Parametric Additive Models
We shall introduce Additive Models on a toy example with two features \(x_1,x_2\sim U(0, 1)\) and with a target \(y = x_1^2 + \cos(2\pi x_2)+\epsilon\), where \(\epsilon\) is random Gaussian noise.
import numpy as np
import matplotlib.pyplot as plt
np.random.seed(42)
from pyfd.features import Features
# Two input features
X = np.random.uniform(0, 1, size=(200, 2))
# Feature object
features = Features(X, ["x1", "x2"], ["num", "num"])
# The label is an additive function
y = X[:, 0]**2 + np.cos(2*np.pi*X[:, 1]) + 0.1 * np.random.normal(size=(200,))
Since the target is an additive function of the input features, we should be able to accurately approximate it with an additive model. Now, fitting additive models requires defining a representation of the shape functions \(h_i\). We cannot allow any possible function since this would render the training intractable. There are two solutions : Parametric and non-parametric representations. In this blog, we will investigate Parametric Additive Models, and the subsequent blog-post will illustrate the alternative.

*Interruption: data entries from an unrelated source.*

/-- A RECUR follows R254 and R258, and its pieces R260. The state slots count as read and written where the stream is
open at the check (log 35). -/
def recurOk (h : Hw) (d : List Word) (ts : List (List Word)) : Bool :=
  let w (i : Nat) := wordAt d i
  let outer := bit (w 8) 8
  let steps := fld (w 8) 10 13
  let heads := fld (w 13) 0 8
  let qmode := fld (w 8) 25 2
  let idx := idxOk ts false (lo16 (w 10)) && idxOk ts false (hi16 (w 10)) && idxOk ts false (lo16 (w 12)) &&
    idxOk ts true (hi16 (w 12)) &&
    (if outer then idxOk ts false (lo16 (w 11)) && idxOk ts false (hi16 (w 11))
     else lo16 (w 11) == 0xFFFF && hi16 (w 11) == 0xFFFF)
  let a := (tensorAt ts (lo16 (w 10))).getD default
  let b := (tensorAt ts (hi16 (w 10))).getD default
  let v := (tensorAt ts (lo16 (w 11))).getD default
  let q := (tensorAt ts (hi16 (w 11))).getD default
  let y := (tensorAt ts (lo16 (w 12))).getD default
  let row (t : Tensor) : Bool := t.groups == 1 && t.rows == steps
  let slots := taskSlots h d
  idx && decide (1 ≤ steps) && decide (steps ≤ 4096) && row a && row b && row y &&
  (a.fmt == fFp32 || a.fmt == fBf16) && b.fmt != fInt32 && y.fmt != fInt32 &&
  (if outer then
    decide (1 ≤ heads) && decide (heads ≤ 64) && row v && row q && v.fmt != fInt32 && q.fmt != fInt32 &&
    a.cols == heads && b.cols % heads == 0 && v.cols % heads == 0 && q.cols == b.cols && y.cols == v.cols &&
    decide (b.cols ≤ 256 * heads) && decide (v.cols ≤ 256 * heads) && decide (taskPieces d ≤ heads)
   else heads == 0 && b.cols == a.cols && y.cols == a.cols && decide (a.cols ≤ 4194304) &&
    decide (taskPieces d ≤ max 1 (a.cols / 64))) &&
  (bit (w 8) 9 || w 9 == 0) && fld (w 8) 23 2 != 3 && (qmode == 0 || qmode == 2) && quantOk y qmode none &&
  (match tensorAt ts (hi16 (w 12)) with
   | some t => t.fmt == fInt32 && hasShape t 1 (ceilDiv steps 32) 1
   | none => true) &&
  fld (w 8) 27 5 == 0 && fld (w 13) 8 8 == 0 && hi16 (w 14) == 0 && w 15 == 0 &&
  apart (taskReads d ts) (taskWrites d ts) && apart (taskReads d ts) slots && apart (taskWrites d ts) slots

/-- What a VECTOR operation asks of TY: required, optional or none; none for a code that is not listed (R207). -/
def vectorTy (op : Nat) : Option (Bool × Bool) :=
  if [1, 2, 3, 5, 6].contains op then some (true, true)
  else if op = 4 then some (false, true)
  else if [0, 8, 9, 0xA, 0xB, 0xC, 0xD, 0xE, 0xF, 0x10, 0x11, 0x18, 0x19, 0x1A, 0x1B, 0x1C, 0x1D].contains op
    then some (false, false)
  else none

/-- A VECTOR follows R206 to R208. -/
def vectorOk (d : List Word) (ts : List (List Word)) : Bool :=
  let w (i : Nat) := wordAt d i
  let op := fld (w 10) 0 6
  let qmode := fld (w 10) 8 2
  let idx := idxOk ts false (lo16 (w 8)) && idxOk ts true (hi16 (w 8)) && idxOk ts true (lo16 (w 9)) &&
    idxOk ts false (hi16 (w 9))
  let x := (tensorAt ts (lo16 (w 8))).getD default
  let y := tensorAt ts (hi16 (w 8))
  let p := tensorAt ts (lo16 (w 9))
  let z := (tensorAt ts (hi16 (w 9))).getD default
  let rowOp := op == 0x1C || op == 0x1D
  idx &&
  (match vectorTy op with
   | some (need, may) => (!need || y.isSome) && (may || y.isNone)
   | none => false) &&
  hasShape z x.rows (if rowOp then 1 else x.cols) x.groups &&
  (match y with
   | some t => (t.groups == x.groups || t.groups == 1) &&
       ((t.rows == x.rows && t.cols == x.cols) || (t.rows == 1 && (t.cols == x.cols || t.cols == 1)))
   | none => true) &&
  (match p with
   | some t => t.cols == x.cols && t.groups == 1 && (op != 0x1A || decide (2 ≤ t.rows)) || (op != 0x1A && op != 0x1B)
   | none => true) &&
  ([4, 0x18, 0x19, 0x1A, 0x1B].contains op || w 11 == 0) && (op == 4 || w 12 == 0) &&
  z.fmt != fInt32 && (qmode == 0 || qmode == 2) && quantOk z qmode none && fld (w 10) 6 2 != 3 &&
  fld (w 10) 10 22 == 0 && hi16 (w 13) == 0 && w 14 == 0 && w 15 == 0 &&
  decide (taskPieces d ≤ x.groups * x.rows)

/-- An UPDATE_STEP follows R210, R211 and R214, and its pieces R280. -/
def updateStepOk (d : List Word) (ts : List (List Word)) : Bool :=
  let w (i : Nat) := wordAt d i
  let opt := fld (w 12) 0 2
  let parFmt (f : Nat) : Bool := [5, 4, 0, 1, 2, 8, 9, 10].contains f
  let momFmt (f : Nat) : Bool := [5, 4, 10, 11].contains f
  let idx := idxOk ts false (lo16 (w 8)) && idxOk ts false (hi16 (w 8)) && idxOk ts false (lo16 (w 10)) &&
    idxOk ts false (hi16 (w 11)) &&
    (if opt = 0 then lo16 (w 9) == 0xFFFF && hi16 (w 10) == 0xFFFF
     else idxOk ts false (lo16 (w 9)) && idxOk ts false (hi16 (w 10))) &&
    (if opt = 2 then idxOk ts false (hi16 (w 9)) && idxOk ts false (lo16 (w 11))
     else hi16 (w 9) == 0xFFFF && lo16 (w 11) == 0xFFFF)
  let par := (tensorAt ts (lo16 (w 8))).getD default
  let grad := (tensorAt ts (hi16 (w 8))).getD default
  let parN := (tensorAt ts (lo16 (w 10))).getD default
  let th := (tensorAt ts (hi16 (w 11))).getD default
  let moms := [lo16 (w 9), hi16 (w 9), hi16 (w 10), lo16 (w 11)].filterMap (tensorAt ts)
  let blocks := (par :: parN :: moms).any fun t => isBlk t.fmt
  let runs := if blocks then par.groups * par.rows * ceilDiv par.cols 1024
    else ceilDiv (par.groups * par.rows * par.cols) 1024
  idx && opt != 3 && parFmt par.fmt && parFmt parN.fmt && sameShape par parN && sameShape par grad && grad.fmt != fInt32 &&
  moms.all (fun t => momFmt t.fmt && sameShape par t) && th.fmt == fFp32 && th.rows == 1 && th.groups == 1 &&
  decide (8 ≤ th.cols) && fld (w 12) 2 2 != 3 && fld (w 12) 4 12 == 0 &&
  (if opt = 2 then w 13 != 0 else w 13 == 0) && w 14 == 0 && w 15 == 0 &&
  apart (taskReads d ts) (taskWrites d ts) && decide (taskPieces d ≤ runs)

/-- A FEATURES follows R80 and R280. -/
def featuresOk (d : List Word) : Bool :=
  let w (i : Nat) := wordAt d i
  let n := featureCount d
  let layout := fld (w 8) 12 2
  decide (1 ≤ n) && decide (n ≤ 1024) && layout != 3 && fld (w 8) 14 18 == 0 &&
  (bit (w 8) 0 || (w 9 == 0 && w 10 == 0)) && (layout == 2 || w 11 == 0) && addrAt d 12 % 64 == 0 &&
  hi16 (w 13) == 0 && decide (n * featureBytes d + 64 ≤ (w 14).toNat) && w 15 == 0 && taskPieces d == 1

/-- A range that a MOVE may name: wholly inside one mapped range, neither core store nor system reserved (R319). -/
def moveRangeOk (h : Hw) (r : Nat × Nat) : Bool :=
  match targetOf h r.1 r.2 with
  | some .dram | some .window | some .host0 | some .host1 => true
  | _ => false

/-- A MOVE follows R318 and R319. -/
def moveOk (h : Hw) (d : List Word) : Bool :=
  let w (i : Nat) := wordAt d i
  let op := fld (w 13) 0 2
  decide (op ≤ 1) && w 12 != 0 && (w 12).toNat % 4 == 0 && addrAt d 8 % 4 == 0 && addrAt d 10 % 4 == 0 &&
  (op != 1 || (w 8 == 0 && w 9 == 0)) && (op == 1 || w 14 == 0) && hi16 (w 9) == 0 && hi16 (w 11) == 0 &&
  fld (w 13) 2 30 == 0 && w 15 == 0 && (taskReads d [] ++ taskWrites d []).all (moveRangeOk h) &&
  apart (taskReads d []) (taskWrites d [])

/-- An EXCHANGE follows R350; its local range is one that a MOVE may name, less host memory, which only MOVE reaches (R319,
log 34). -/
def exchangeOk (h : Hw) (d : List Word) : Bool :=
  let w (i : Nat) := wordAt d i
  let op := fld (w 8) 0 2
  let n := (w 13).toNat
  op != 3 && fld (w 8) 2 2 != 3 && fld (w 8) 4 8 != h.nodeId && fld (w 8) 12 20 == 0 && hi16 (w 10) == 0 &&
  hi16 (w 12) == 0 && hi16 (w 14) == 0 && addrAt d 9 % 16 == 0 && addrAt d 11 % 16 == 0 &&
  (if op = 2 then w 9 == 0 && w 11 == 0 && n == 0
   else w 14 == 0 && n % 16 == 0 && decide (16 ≤ n) && decide (n ≤ 2 ^ 30) &&
     (targetOf h (addrAt d 9) n == some .dram || targetOf h (addrAt d 9) n == some .window))

/-- SWAP, MARK, JOIN and WAIT follow R264, R278, R276 and R277. -/
def plainKindOk (d : List Word) : Bool :=
  let w (i : Nat) := wordAt d i
  let zero (n : Nat) : Bool := (d.drop n).all (· == 0)
  match taskKind d with
  | 9 => fld (w 8) 9 23 == 0 && zero 9
  | 10 => decide (fld (w 8) 0 4 ≤ 1) && fld (w 8) 4 28 == 0 && hi16 (w 10) == 0 && zero 11 &&
      (fld (w 8) 0 4 == 1 || addrAt d 9 % 16 == 0)
  | 11 => zero 8
  | _ => fld (w 8) 3 29 == 0 && zero 12

/-- Words 0 to 7 of task i follow R272 to R274 and R281. -/
def commonOk (long : Bool) (i : Nat) (d : List Word) : Bool :=
  let w (i : Nat) := wordAt d i
  let n := fld (w 0) 4 3
  let preds := taskPreds d
  let aff := taskAffinity d
  let unused := (List.range 6).all fun k => decide (k < n) || fld (w (1 + k / 2)) (16 * (k % 2)) 16 == 0
  decide (1 ≤ taskKind d) && decide (taskKind d ≤ 12) && n != 7 && !bit (w 0) 7 && fld (w 0) 19 13 == 0 &&
  fld (w 7) 29 3 == 0 && unused && preds.all (fun p => decide (p < i)) && preds.eraseDups.length == preds.length &&
  (aff == 0xFFFF || decide (aff < i)) && decide (taskCsKib d ≤ 4096) &&
  (occupiesCore (taskKind d) ||
    (w 6 == 0 && taskCsKib d == 0 && taskPieces d == 1 && w 4 == 0 &&
      (w 5 == 0 || taskKind d == kMove || taskKind d == kExchange))) &&
  (long || decide ((w 6).toNat ≤ 800000 * taskPieces d))

/-- Check 8 of one task: none where it passes, otherwise the detail (R282). -/
def taskFault (h : Hw) (long : Bool) (ts : List (List Word)) (i : Nat) (d : List Word) : Option Detail :=
  if !commonOk long i d then some .task
  else
    let ok (b : Bool) : Option Detail := if b then none else some .task
    match taskKind d with
    | 1 => ok (layerOk d ts)
    | 2 => ok (attendOk d ts)
    | 3 => ok (recurOk h d ts)
    | 4 => ok (vectorOk d ts)
    | 5 => if moveOk h d then none else some .move
    | 6 => if exchangeOk h d then none else some .exchange
    | 7 => ok (featuresOk d)
    | 8 => ok (updateStepOk d ts)
    | _ => ok (plainKindOk d)

/-! ## The header (R271) -/

def graphHdrMagic : Word := 0x5A390A9F

/-- A header follows R271. -/
def headerOk (ws : List Word) : Bool :=
  let w (i : Nat) := wordAt ws i
  let n := fld (w 2) 0 17
  w 0 == graphHdrMagic && w 1 == 1 && decide (1 ≤ n) && decide (n ≤ 65536) && fld (w 2) 20 12 == 0 &&
  (w 3).toNat % 64 == 0 && hi16 (w 4) == 0 && (w 5).toNat % 64 == 0 && (w 8).toNat % 4096 == 0 && hi16 (w 9) == 0 &&
  (w 10).toNat % 4 == 0 && w 14 == 0 && w 15 == 0

def hdrTasks (ws : List Word) : Nat := min 65536 (fld (wordAt ws 2) 0 17)
def hdrTensors (ws : List Word) : Nat := hi16 (wordAt ws 6)
def hdrClass (ws : List Word) : Nat := fld (wordAt ws 2) 17 2
def hdrLong (ws : List Word) : Bool := bit (wordAt ws 2) 19
def hdrArena (ws : List Word) : Nat × Nat := (addrAt ws 8, 1024 * (wordAt ws 10).toNat)
def hdrDeadline (ws : List Word) : Nat := (wordAt ws 7).toNat
def hdrFootprint (ws : List Word) : Nat := (wordAt ws 11).toNat

/-- A table of 64-byte records. -/
def tableOf (bs : List Byte) (n : Nat) : List (List Word) :=
  let ws := bytesWords bs
  (List.range n).map fun i => (ws.drop (16 * i)).take 16

/-! ## Cores and their stores -/

/-- The core of a number. -/
def coreOf (h : Hw) (c : Nat) : Core := h.sched.cores.getD c {}

/-- Enabled cores that are not retired (R4, R5). -/
def usableCores (h : Hw) : List Nat := (List.range h.board.enabled).filter fun c => !(coreOf h c).retired

/-- Bytes of stream slot pairs in a core's store, and of those a running swap-in takes (R263, R297). -/
def pairBytes (h : Hw) (c : Nat) : Nat :=
  ((h.streams.filter fun s => s.st != .free && ((s.inCs && s.core == c) || s.dest.any (·.1 == c))).map
    fun s => 2 * s.slotBytes).sum

/-- The tile cache of a core: its store less the sequencer's area and the slot pairs (R297). -/
def tileCache (h : Hw) (c : Nat) : Nat := 4194304 - 262144 - pairBytes h c

/-! ## The checks (R282) -/

/-- Why a graph is refused: status, detail, the task or tensor at fault, an uncorrectable error, a refused transfer; the
header as far as it was read and follows R271, and whether the cache served the check. -/
structure GraphFault where
  status : Status
  detail : Detail
  index : Option Nat := none
  hdr : List Word := []
  cached : Bool := false
  ecc : Option Nat := none
  refused : Option (Nat × Nat) := none
  deriving DecidableEq, Repr

/-- A graph that passes: header, tasks, tensors, CRC-32 over the three, whether the cache served it, and whether the check
was a full one. -/
structure GraphPass where
  hdr : List Word
  tasks : List (List Word)
  tensors : List (List Word)
  crc : Nat
  cached : Bool
  full : Bool

/-- Bytes of a header or table, read under the owning master, SCHED for a cascade graph (R305, R312, R316). Of the masters
that may own a graph SCHED alone reaches the window without a MOVE (R324, log 34). -/
def fetchTable (m : Mems) (h : Hw) (owner a n : Nat) : Except GraphFault (List Byte) :=
  let mapped := match targetOf h a n with
    | some .dram => true
    | some .window => owner == SCHED
    | _ => false
  if n = 0 then .ok []
  else if !mapped || !granted h owner true false a n then
    .error { status := .refusedAccess, detail := .tableRead, refused := some (owner, a) }
  else if devBad h a n then .error { status := .failEcc, detail := .tableRead, ecc := some (firstBad h a n) }
  else .ok (readDev m h a n)

/-- CLASS_PERM of a master (R285). -/
def classAllowed (q : QuotasSec) (owner cls : Nat) : Bool :=
  let g := if owner = HOST_A then some 0 else if owner = HOST_S then some 1 else if owner = LINK_E then some 2
    else if owner = LINK_W then some 3 else none
  match g with
  | some k => bitOf q.classPerm (4 * k + cls)
  | none => false

/-- A condition that must hold, or the refusal. -/
def require (b : Bool) (st : Status) (d : Detail) (i : Option Nat) : Except GraphFault Unit :=
  if b then .ok () else .error { status := st, detail := d, index := i }

/-- Regions that a graph's tasks may write: its arena and the state slots of open streams (check 9, log 33). -/
def writeRegions (h : Hw) (arena : Nat × Nat) : List Region :=
  ((arena :: h.streams.flatMap slotPairs).filter fun r => r.2 != 0).map fun r =>
    { base := r.1, size := r.2, perm := 0xFFFFFFFF }

/-- Check 9 for one range. -/
def insideArena (h : Hw) (arena : Nat × Nat) (r : Nat × Nat) : Bool :=
  let rs := writeRegions h arena
  r.2 == 0 || coveredBy rs 0 false true (r.1 + r.2) (rs.length + 1) r.1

In a parametric model, each shape function \(h_i\) is modelled by first defining a basis of \(M_i\) functions along each feature \(i\) : \(h_{i1}(x_i), h_{i2}(x_i),\ldots h_{iM_i}(x_i)\). For shape functions \(h_i\) that are piece-wise linear, we define a basis of piece-wise linear functions along feature \(x_i\).
from sklearn.pipeline import Pipeline
from sklearn.preprocessing import SplineTransformer, FunctionTransformer
# degree=1 spline basis
n_knots = 5
splines = SplineTransformer(n_knots=n_knots, degree=1).fit(X)

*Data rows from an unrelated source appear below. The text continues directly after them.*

/-- Bytes of the state that a task declares (R259). -/
def stateSize (s : Stream) (d : List Word) (ts : List (List Word)) : Nat := declaredState d ts * (if s.bf16 then 2 else 4)

/-- The checks of R259 as a chunk issues; a re-run starts from zero by the flag that its first run sampled (R262, R267). -/
def chunkFault (m : Mems) (h : Hw) (owner : Nat) (d : List Word) (ts : List (List Word)) (again : Bool) : Option Detail :=
  let s := streamOf h (taskStream d)
  let size := stateSize s d ts
  let flag := if again then s.sampled else s.resetFlag
  if s.st = .free then some .notOpen
  else if owner ≠ s.owner then some .notOwner
  else if s.st = .broken ∧ !flag ∧ !markAt0 m h d ts then some .stateLost
  else if s.chunkLen < fld (wordAt d 8) 10 13 then some .length
  else if (size + 63) / 64 * 64 ≠ s.slotBytes then some .shape
  else none

/-- Items 1 and 2 of R259, for a SWAP task (R264). -/
def swapFault (h : Hw) (owner : Nat) (d : List Word) : Option Detail :=
  let s := streamOf h (taskStream d)
  if s.st = .free then some .notOpen else if owner ≠ s.owner then some .notOwner else none

/-- A chunk issues: RUNNING, RESET_FLAG sampled and cleared, its place in the queue given up (R248, R262). A BROKEN stream
stays BROKEN only where the chunk failed its checks; one that starts afresh runs (R259). A re-run keeps what the first run
sampled. -/
def chunkIssues (i g t : Nat) (again : Bool) (h : Hw) : Hw :=
  setStream i (fun s =>
    let broken := s.st == .broken
    { s with
      st := .running, reqs := s.reqs.erase (.chunk g t), inCs := s.inCs && !broken, core := if broken then 0 else s.core
      wasBroken := if again then s.wasBroken else broken
      sampled := if again then s.sampled else s.resetFlag, resetFlag := if again then s.resetFlag else false }) h

/-- A chunk commits: GEN rises, and the stream rests (R248, R252). -/
def chunkCommits (i : Nat) (h : Hw) : Hw :=
  setStream i (fun s =>
    let s := { s with gen := (s.gen + 1) % 2 ^ 32, sampled := false, wasBroken := false }
    { s with st := if s.st = .broken then .broken else restStatus s }) h

/-- A chunk that had issued fails and is not to be re-run: the status the stream would hold had it not issued, and the flag
it sampled, whether it runs or waits for its re-run (R248, R262). -/
def chunkFails (i : Nat) (h : Hw) : Hw :=
  setStream i (fun s =>
    let broken := s.wasBroken
    let t := { s with resetFlag := s.resetFlag || s.sampled, sampled := false, wasBroken := false }
    if s.st = .running then { t with st := if broken then .broken else restStatus t } else t) h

# Plot the basis functions h_{11}, h_{12}, ..., h_{1M_1} over the whole x_1 axis
plt.figure()
line = np.linspace(0, 1, 200)
H_line = splines.transform(np.column_stack((line, line)))
plt.plot(line, H_line[:, :n_knots], linewidth=4)
plt.xlabel("x1")
plt.ylabel("Spline Basis")
knots = splines.bsplines_[0].t
plt.vlines(knots[1:-1], ymin=0, ymax=1.05, linestyles="dashed", color="k")
plt.ylim(0, 1.1)
Each pyramid is a single basis function \(h_{ij}(x_i)\). Then, we express the shape function \(h_i\) as a linear combination of these basis functions
\[h_i(x_i) = \sum_{j=1}^{M_i}\omega_{ij} h_{ij}(x_i).\]Repeating this procedure for all features leads to the following additive model
\[h(x) = \omega_0 + \sum_{i=1}^d \sum_{j=1}^{M_i}\omega_{ij} h_{ij}(x_i).\]This model is nothing more than a Linear Model applied on the \(N\times \sum_{i=1}^d M_i\) augmented matrix H
(containing the basis function evaluations over all data) instead of the raw inputs \(N\times d\) matrix X
. Fitting a LinearRegression
using H
leads to a model with a low error.
from sklearn.linear_model import LinearRegression
# A (N, 10) matrix of all splines evaluated on all data points
H = splines.transform(X)
# Linear Model with poor performance
linear_model = LinearRegression().fit(X, y)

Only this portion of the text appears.